Every line from the beginning of the data through the line containing "0 ∨ .fillTimeout ∈ s.tr.raised" should be reproduced exactly, and no further lines should be output.

*** INPUT MATERIAL ***

/-- The expiries that are due in a state (1.3, R6, R42, R51, R69, R90, R121, R146, R158, R173, R174, R38). Those of the
timers that a freeze suspends wait for its end (R28). A cause that stands raised is due until it is taken (R132; log
45). -/
def State.ExpiryDue (s : State) : Instr → Prop
  | .rateIntervalExpiry => s.ps.frozen = false ∧ s.tu.interval = some 0
  | .starveTimerExpiry => s.ps.frozen = false ∧ s.tu.starveTimer = some 0
  | .blockTimerExpiry => s.ps.frozen = false ∧ s.tu.blockTimer = some 0
  | .dwellExpiry => s.ps.frozen = false ∧ s.ps.dwell = some 0
  | .settleExpiry => s.ps.frozen = false ∧ ∃ r, s.ps.slot = some r ∧ r.stage = .waitDwell ∧ r.settle = some 0
  | .prereqDeadlineExpiry =>
    s.ps.frozen = false ∧ ∃ r, s.ps.slot = some r ∧ (r.stage = .waitDwell ∨ r.stage = .waitPrereq)
      ∧ r.deadline = some 0
  | .claimDeadlineExpiry =>
    s.ps.frozen = false ∧ ∃ r, s.ps.slot = some r ∧ r.stage = .waitClaim ∧ r.deadline = some 0
  | .fillTimeout => s.ps.frozen = false ∧ s.ps.fillMax = some 0 ∨ .fillTimeout ∈ s.tr.raised
  | .drainTimeout => s.ps.frozen = false ∧ s.ps.drainMax = some 0 ∨ .drainTimeout ∈ s.tr.raised
  | .holdMaximumExpiry => s.ps.frozen = false ∧ s.ps.holdMax = some 0
  | .ageWatchExpiry a =>
    s.ps.frozen = false ∧ ∃ n since, (a, n) ∈ s.pv.watches ∧ (s.entry a).phaseSince = some since ∧ n ≤ s.age since
  | .turnoverTimerExpiry => s.ps.turnover = some 0 ∨ .stagnation ∈ s.tr.raised
  | .freezeLong => s.ps.freezeMax = some 0
  | .underStandingTimeout => s.au.underTimer = some 0 ∨ .utilityLost ∈ s.tr.raised
  | .portSilent => s.sp.portSilence = some 0 ∨ .portSilent ∈ s.tr.raised
  | .handoffDeadlineExpiry => ∃ h, s.hu.record = some h ∧ h.state = .awaitDone (some 0)
  | .statusPeriodExpiry => s.lc.statusTimer = some 0
  | .shortSpacingExpiry => s.lc.spacing = some 0
  | .setPhaseAckTimeout k =>
    ∃ o ∈ s.sp.outstanding, o.token = k ∧ o.left = some 0 ∧ ∃ p w, o.command = .setPhase p w
  | .setRateAckTimeout k =>
    ∃ o ∈ s.sp.outstanding, o.token = k ∧ o.left = some 0 ∧ ∃ v b, o.command = .setRate v b
  | .turnoverAckTimeout k => ∃ o ∈ s.sp.outstanding, o.token = k ∧ o.left = some 0 ∧ o.command = .turnover
  | .handoffWorkAckTimeout k =>
    ∃ o ∈ s.sp.outstanding, o.token = k ∧ o.left = some 0 ∧ ∃ w p a, o.command = .handoffWork w p a
  | .peerSilence a =>
    a ≠ 0 ∧ s.isOwn a = false ∧ (s.stored a).presence = .live
      ∧ ∃ h, (s.stored a).lastHeard = some h ∧ 3 * (s.stored a).statusPeriod.getD 10 < s.elapsed h
  | _ => False
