/-- R24, R25, R27, R28, R4, R68, R131, R145, R146, R151 and R161: ATTN, and a valid report of flags alone. Flags that
move nothing leave the section port's record of it; a self-turnover restarts the turnover timer in HOLD and BANKED; the
freeze flag sets the overlay, whose maximum timer takes the stored t_freeze_max before the lock too (DESIGN CHOICE, log
40), and its absence clears it: the transition in the slot is examined again with the waiting requests sifted, or the
empty slot is given again. The look-ahead permission lets a second command out. The trip request's rise trips the
section. Conventions of the model: logs 12, 23, 10 and 45. -/
def Obligations.ReportFlagsTakeEffect : Prop :=
  ∀ (s : State),
    (s.attn = true ↔ s.sp.outstanding ≠ [] ∨ s.du.count ≠ s.sp.seenCount
      ∨ (s.du.result = none ↔ s.sp.seenPresent = true))
    ∧ ∀ (sdi : List Bool) (bytes : List Byte) (f g : ReportFlags) (v : State) (e : Exchange) (c : Station),
    Spells sdi bytes → s.Ends e c → parseReport bytes = some (.bare f) →
    v = (s.afterReport e c f).remembers f.tripRequest →
    (s.Unmoved f → exec (.reportArrival sdi) s = .next v)
    ∧ (f.selfTurnover = true → g = { f with selfTurnover := false } → s.Unmoved g →
      (s.ps.phase = .hold → exec (.reportArrival sdi) s
        = .next { v with ps := { v.ps with missed := false, turnover := some s.cs.set.tTurnover } })
      ∧ (s.ps.phase = .banked → exec (.reportArrival sdi) s
        = .next { v with ps := { v.ps with turnover := some (2 * s.cs.set.tTurnover) } }))
    ∧ (f.freeze = true → g = { f with freeze := false, filled := false, drained := false } → s.Unmoved g →
      ∃ t, exec (.reportArrival sdi) s = .next t
        ∧ Noted s { v with
          ps := { v.ps with frozen := true, freezeMax := some s.cs.set.tFreezeMax }
          tu := { v.tu with held := some (s.offer, s.acceptance) }
          pv := { v.pv with watches := [] } } t)
    ∧ (∀ u, f.freeze = false → g = { f with freeze := true } → s.Unmoved g →
        u = { s.afterReport e c f with
          ps := { s.ps with frozen := false, freezeMax := none }, tu := { s.tu with held := none } } →
      (s.ps.slot = none → s.sp.tripReq = false → s.sp.NoPhaseWaits →
        ∃ w t, exec (.reportArrival sdi) s = .next t ∧ SlotGiven u w ∧ Noted s (w.remembers f.tripRequest) t)
      ∧ (∀ r, s.ps.slot = some r → (r.stage = .waitCompletion → ¬ s.CompletionMet f r) →
          (r.stage.beforeIssue = true → r.pendingSent = true ∧ s.sp.tripReq = false ∧ s.sp.NoPhaseWaits) →
          (r.stage = .waitPrereq → r.claimReached = false ∧ (r.claimTargets s.cs.set ≠ none →
            s.ps.phase.underRate = false)) →
        ∃ w t, exec (.reportArrival sdi) s = .next t ∧ SlotExamined u w r
          ∧ Noted s { w.remembers f.tripRequest with ps := { w.ps with waiting := s.waitsOn r } } t))
    ∧ (∀ o k, f.lookAhead = true → g = { f with lookAhead := false } → s.Unmoved g → s.sp.outstanding = [o] →
        o.command.isSetPhase = false → s.sp.tripReq = false → s.sp.NoPhaseWaits → s.sp.recoveryReq = none →
        k = (if o.token = s.sp.tokenCount then s.sp.tokenCount + 1 else s.sp.tokenCount) →
      (s.sp.turnoverReq = true → exec (.reportArrival sdi) s = .next { v with sp := { v.sp with
          turnoverReq := false, tokenCount := k + 1
          outstanding := [o, ⟨k, .turnover, some s.cs.set.tAckTurnover, false⟩] } })
      ∧ (∀ before x after, s.sp.turnoverReq = false → s.hu.queue = before ++ x :: after →
          (∀ y ∈ before, y.state ≠ .waiting) → x.state = .waiting →
        exec (.reportArrival sdi) s = .next { v with
          sp := { v.sp with
            tokenCount := k + 1
            outstanding := [o, ⟨k, .handoffWork x.work x.point x.requester, some s.cs.set.tAckTurnover, false⟩] }
          hu := { s.hu with queue := before ++ { x with state := .outstanding k } :: after } })
      ∧ (∀ n, s.sp.turnoverReq = false → s.hu.NoneWaiting → s.sp.rateReq = some n →
        exec (.reportArrival sdi) s = .next { v with sp := { v.sp with
          rIss := n, rateReq := s.tu.train.bind (nextStep s.cs.set.maxStep n), tokenCount := k + 1
          outstanding := [o, ⟨k, .setRate n false, some s.cs.set.tAckRate, false⟩] } }))
    ∧ (f.tripRequest = true → g = { f with tripRequest := false } → s.Unmoved g → s.tr.memory = false →
        s.ps.phase ≠ .cold → s.ps.phase ≠ .tripped →
      ∃ t, exec (.reportArrival sdi) s = .next t
        ∧ TripEntered v t .sectionRequest ∧ TripReplies v t.du t.lc)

*** End of INPUT MATERIAL ***

FINISHED TASK:
/-- The expiries that are due in a state (1.3, R6, R42, R51, R69, R90, R121, R146, R158, R173, R174, R38). Those of the
timers that a freeze suspends wait for its end (R28). A cause that stands raised is due until it is taken (R132; log
45). -/
def State.ExpiryDue (s : State) : Instr → Prop
  | .rateIntervalExpiry => s.ps.frozen = false ∧ s.tu.interval = some 0
  | .starveTimerExpiry => s.ps.frozen = false ∧ s.tu.starveTimer = some 0
  | .blockTimerExpiry => s.ps.frozen = false ∧ s.tu.blockTimer = some 0
  | .dwellExpiry => s.ps.frozen = false ∧ s.ps.dwell = some 0
  | .settleExpiry => s.ps.frozen = false ∧ ∃ r, s.ps.slot = some r ∧ r.stage = .waitDwell ∧ r.settle = some 0
  | .prereqDeadlineExpiry =>
    s.ps.frozen = false ∧ ∃ r, s.ps.slot = some r ∧ (r.stage = .waitDwell ∨ r.stage = .waitPrereq)
      ∧ r.deadline = some 0
  | .claimDeadlineExpiry =>
    s.ps.frozen = false ∧ ∃ r, s.ps.slot = some r ∧ r.stage = .waitClaim ∧ r.deadline = some 0
  | .fillTimeout => s.ps.frozen = false ∧ s.ps.fillMax = some 0 ∨ .fillTimeout ∈ s.tr.raised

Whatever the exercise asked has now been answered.